-- ==== Sys2Proof/Safety.lean ====
section
/-! DEFINITION. The terms claims use: the parts of the state and what changes only them, what an instruction may
write, the invariant of the machine, a run without a fault, and a finished program. -/

namespace Sys2Proof.Machine

open Sys2Proof

/-! ### Frames -/

/-- A part of the state that can change or stay on its own: one register, one byte, one pixel, one key, or one of
the other fields. -/
inductive Part
  | reg (r : Reg)
  | i
  | pc
  | stack
  | dt
  | st
  | rng
  | stackDepth
  | byte (address : Nat)
  | pixel (x y : Nat)
  | key (k : Nat)
  | fault
  | report
  deriving DecidableEq, Repr

/-- The part reads the same in both states. -/
def Part.same (s t : State) : Part → Prop
  | .reg r => t.getV r = s.getV r
  | .i => t.i = s.i
  | .pc => t.pc = s.pc
  | .stack => t.stack = s.stack
  | .dt => t.dt = s.dt
  | .st => t.st = s.st
  | .rng => t.rng = s.rng
  | .stackDepth => t.stackDepth = s.stackDepth
  | .byte a => t.mem.read a = s.mem.read a
  | .pixel x y => t.disp.pixel x y = s.disp.pixel x y
  | .key k => t.keyHeld k = s.keyHeld k
  | .fault => t.fault = s.fault
  | .report => t.report = s.report

/-- The frame: every part that is not among those allowed to change reads the same. -/
def ChangesOnly (may : Part → Prop) (s t : State) : Prop := ∀ p, ¬ may p → p.same s t

/-- `t` is `s` with a fault taken and nothing else changed: `FAULT` keeps its first record, the tick reports this
one (60_exceptions.md R222, R227). -/
def TakesFault (r : FaultRecord) (s t : State) : Prop :=
  t.fault = some (s.fault.getD r) ∧ t.report = .fault r ∧ ChangesOnly (fun p => p = .fault ∨ p = .report) s t

/-! ### What an instruction may write -/

/-- The six instructions that write `VF` as a side effect (10_state.md R21). -/
def writesFlag : Instr → Bool
  | .addReg _ _ | .sub _ _ | .shr _ _ | .subn _ _ | .shl _ _ | .drw _ _ _ => true
  | .cls | .ret | .sys _ | .jp _ | .call _ | .seImm _ _ | .sneImm _ _ | .seReg _ _ | .ldImm _ _ | .addImm _ _
  | .ldReg _ _ | .orReg _ _ | .andReg _ _ | .xorReg _ _ | .sneReg _ _ | .ldI _ | .jpV0 _ | .rnd _ _ | .skp _
  | .sknp _ | .ldVxDt _ | .ldVxK _ | .ldDtVx _ | .ldStVx _ | .addIVx _ | .ldFVx _ | .ldBVx _ | .storeRegs _
  | .loadRegs _ => false

/-- The instruction names the register as a destination: `V[X]`, or the block `V[0]..V[X]` of the load (R20). -/
def namesDestination (r : Reg) : Instr → Bool
  | .ldImm x _ | .addImm x _ | .rnd x _ | .ldVxDt x | .ldVxK x => r == x
  | .ldReg x _ | .orReg x _ | .andReg x _ | .xorReg x _ | .addReg x _ | .sub x _ | .shr x _ | .subn x _
  | .shl x _ => r == x
  | .loadRegs x => decide (r.toNat ≤ x.toNat)
  | .cls | .ret | .sys _ | .jp _ | .call _ | .seImm _ _ | .sneImm _ _ | .seReg _ _ | .sneReg _ _ | .ldI _ | .jpV0 _
  | .drw _ _ _ | .skp _ | .sknp _ | .ldDtVx _ | .ldStVx _ | .addIVx _ | .ldFVx _ | .ldBVx _ | .storeRegs _ => false

/-! ### Sprites -/

/-- The sprite's bit that lands on the pixel `(a, b)`: the anchor wrapped, the body clipped, row `r` the byte at
`I + r`, bit 7 leftmost (44_display_input.md R201 to R203; bit order D2). -/
def spriteBit (s : State) (x y : Reg) (n : Nibble) (a b : Nat) : Bool :=
  let x0 := (s.getV x).toNat % 64
  let y0 := (s.getV y).toNat % 32
  decide (a < 64 ∧ b < 32 ∧ x0 ≤ a ∧ a < x0 + 8 ∧ y0 ≤ b ∧ b < y0 + n.toNat) &&
    (s.mem.read (s.dataAddress (b - y0))).getLsbD (7 - (a - x0))

/-! ### The invariant -/

/-- What a fault record of this machine can hold (60_exceptions.md R221): an unknown word and the address it was
fetched from; an address out of range; a `CALL` word and a return address. -/
def FaultRecord.legal (r : FaultRecord) : Prop :=
  match r.code with
  | .unknownOpcode => decodeWord r.word = .unknownOpcode r.word ∧ r.addr ≤ 0xFFE
  | .memoryRange => 0x1000 ≤ r.addr ∧ r.addr ≤ 0xFFFF
  | .stackOverflow => opField r.word = 0x2#4 ∧ 2 ≤ r.addr ∧ r.addr ≤ 0x1000

/-- So many entries fit a stack of this capacity (10_state.md R30). -/
def stackFits (depth : Config.StackDepth) (entries : Nat) : Prop :=
  match depth with
  | .bounded n _ => entries ≤ n
  | .unbounded => True

/-- The invariant of the machine: memory in its canonical form, the stack within its capacity and holding only
values `pc` had, `pc` where R26 says it can be, and only legal fault records. -/
structure State.Inv (s : State) : Prop where
  memory : s.mem.wf = true
  depth : stackFits s.stackDepth s.stack.length
  returns : ∀ a ∈ s.stack, a.toNat ≤ 0x1000
  pcBound : s.pc.toNat ≤ 0x10FE
  recorded : ∀ r, s.fault = some r → r.legal
  reported : ∀ r, s.report = .fault r → r.legal

/-! ### Runs -/

/-- A run of the driver's moves that ends in a machine with no fault recorded (D23: `FAULT` is sticky, so none was
taken since the last reset). -/
def SafeRun (s : State) (moves : List Move) : Prop := ∃ t, drive s moves = .next t ∧ t.fault = none

/-- A finished program: no fault recorded, and `pc` at a jump to itself (40_cycle.md R119). -/
def State.finished (s : State) : Prop :=
  s.fault = none ∧ s.pc.toNat ≤ 0xFFE ∧ ∃ nnn, s.mem.readWord s.pc.toNat = encode (.jp nnn) ∧ zext16 nnn = s.pc

end Sys2Proof.Machine
end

· · · · ·

→ **Aim of the exercise**: Above are some records; repeat all of them exactly.

→ **Written answer**:
-- ==== Sys2Proof/Safety.lean ====
section
/-! DEFINITION. The terms claims use: the parts of the state and what changes only them, what an instruction may
write, the invariant of the machine, a run without a fault, and a finished program. -/

namespace Sys2Proof.Machine

open Sys2Proof

/-! ### Frames -/

/-- A part of the state that can change or stay on its own: one register, one byte, one pixel, one key, or one of
the other fields. -/
inductive Part
  | reg (r : Reg)
  | i
  | pc
  | stack
  | dt
  | st
  | rng
  | stackDepth
  | byte (address : Nat)
  | pixel (x y : Nat)
  | key (k : Nat)
  | fault
  | report
  deriving DecidableEq, Repr

/-- The part reads the same in both states. -/
def Part.same (s t : State) : Part → Prop
  | .reg r => t.getV r = s.getV r
  | .i => t.i = s.i
  | .pc => t.pc = s.pc
  | .stack => t.stack = s.stack
  | .dt => t.dt = s.dt
  | .st => t.st = s.st
  | .rng => t.rng = s.rng
  | .stackDepth => t.stackDepth = s.stackDepth
  | .byte a => t.mem.read a = s.mem.read a
  | .pixel x y => t.disp.pixel x y = s.disp.pixel x y
  | .key k => t.keyHeld k = s.keyHeld k
  | .fault => t.fault = s.fault
  | .report => t.report = s.report

/-- The frame: every part that is not among those allowed to change reads the same. -/
def ChangesOnly (may : Part → Prop) (s t : State) : Prop := ∀ p, ¬ may p → p.same s t

/-- `t` is `s` with a fault taken and nothing else changed: `FAULT` keeps its first record, the tick reports this
one (60_exceptions.md R222, R227). -/
def TakesFault (r : FaultRecord) (s t : State) : Prop :=
  t.fault = some (s.fault.getD r) ∧ t.report = .fault r ∧ ChangesOnly (fun p => p = .fault ∨ p = .report) s t

/-! ### What an instruction may write -/

/-- The six instructions that write `VF` as a side effect (10_state.md R21). -/
def writesFlag : Instr → Bool
  | .addReg _ _ | .sub _ _ | .shr _ _ | .subn _ _ | .shl _ _ | .drw _ _ _ => true
  | .cls | .ret | .sys _ | .jp _ | .call _ | .seImm _ _ | .sneImm _ _ | .seReg _ _ | .ldImm _ _ | .addImm _ _
  | .ldReg _ _ | .orReg _ _ | .andReg _ _ | .xorReg _ _ | .sneReg _ _ | .ldI _ | .jpV0 _ | .rnd _ _ | .skp _
  | .sknp _ | .ldVxDt _ | .ldVxK _ | .ldDtVx _ | .ldStVx _ | .addIVx _ | .ldFVx _ | .ldBVx _ | .storeRegs _
  | .loadRegs _ => false

/-- The instruction names the register as a destination: `V[X]`, or the block `V[0]..V[X]` of the load (R20). -/
def namesDestination (r : Reg) : Instr → Bool
  | .ldImm x _ | .addImm x _ | .rnd x _ | .ldVxDt x | .ldVxK x => r == x
  | .ldReg x _ | .orReg x _ | .andReg x _ | .xorReg x _ | .addReg x _ | .sub x _ | .shr x _ | .subn x _
  | .shl x _ => r == x
  | .loadRegs x => decide (r.toNat ≤ x.toNat)
  | .cls | .ret | .sys _ | .jp _ | .call _ | .seImm _ _ | .sneImm _ _ | .seReg _ _ | .sneReg _ _ | .ldI _ | .jpV0 _
  | .drw _ _ _ | .skp _ | .sknp _ | .ldDtVx _ | .ldStVx _ | .addIVx _ | .ldFVx _ | .ldBVx _ | .storeRegs _ => false

/-! ### Sprites -/

/-- The sprite's bit that lands on the pixel `(a, b)`: the anchor wrapped, the body clipped, row `r` the byte at
`I + r`, bit 7 leftmost (44_display_input.md R201 to R203; bit order D2). -/
def spriteBit (s : State) (x y : Reg) (n : Nibble) (a b : Nat) : Bool :=
  let x0 := (s.getV x).toNat % 64
  let y0 := (s.getV y).toNat % 32
  decide (a < 64 ∧ b < 32 ∧ x0 ≤ a ∧ a < x0 + 8 ∧ y0 ≤ b ∧ b < y0 + n.toNat) &&
    (s.mem.read (s.dataAddress (b - y0))).getLsbD (7 - (a - x0))

/-! ### The invariant -/

/-- What a fault record of this machine can hold (60_exceptions.md R221): an unknown word and the address it was
fetched from; an address out of range; a `CALL` word and a return address. -/
def FaultRecord.legal (r : FaultRecord) : Prop :=
  match r.code with
  | .unknownOpcode => decodeWord r.word = .unknownOpcode r.word ∧ r.addr ≤ 0xFFE
  | .memoryRange => 0x1000 ≤ r.addr ∧ r.addr ≤ 0xFFFF
  | .stackOverflow => opField r.word = 0x2#4 ∧ 2 ≤ r.addr ∧ r.addr ≤ 0x1000

/-- So many entries fit a stack of this capacity (10_state.md R30). -/
def stackFits (depth : Config.StackDepth) (entries : Nat) : Prop :=
  match depth with
  | .bounded n _ => entries ≤ n
  | .unbounded => True

/-- The invariant of the machine: memory in its canonical form, the stack within its capacity and holding only
values `pc` had, `pc` where R26 says it can be, and only legal fault records. -/
structure State.Inv (s : State) : Prop where
  memory : s.mem.wf = true
  depth : stackFits s.stackDepth s.stack.length
  returns : ∀ a ∈ s.stack, a.toNat ≤ 0x1000
  pcBound : s.pc.toNat ≤ 0x10FE
  recorded : ∀ r, s.fault = some r → r.legal
  reported : ∀ r, s.report = .fault r → r.legal

/-! ### Runs -/

/-- A run of the driver's moves that ends in a machine with no fault recorded (D23: `FAULT` is sticky, so none was
taken since the last reset). -/
def SafeRun (s : State) (moves : List Move) : Prop := ∃ t, drive s moves = .next t ∧ t.fault = none

/-- A finished program: no fault recorded, and `pc` at a jump to itself (40_cycle.md R119). -/
def State.finished (s : State) : Prop :=
  s.fault = none ∧ s.pc.toNat ≤ 0xFFE ∧ ∃ nnn, s.mem.readWord s.pc.toNat = encode (.jp nnn) ∧ zext16 nnn = s.pc

end Sys2Proof.Machine
end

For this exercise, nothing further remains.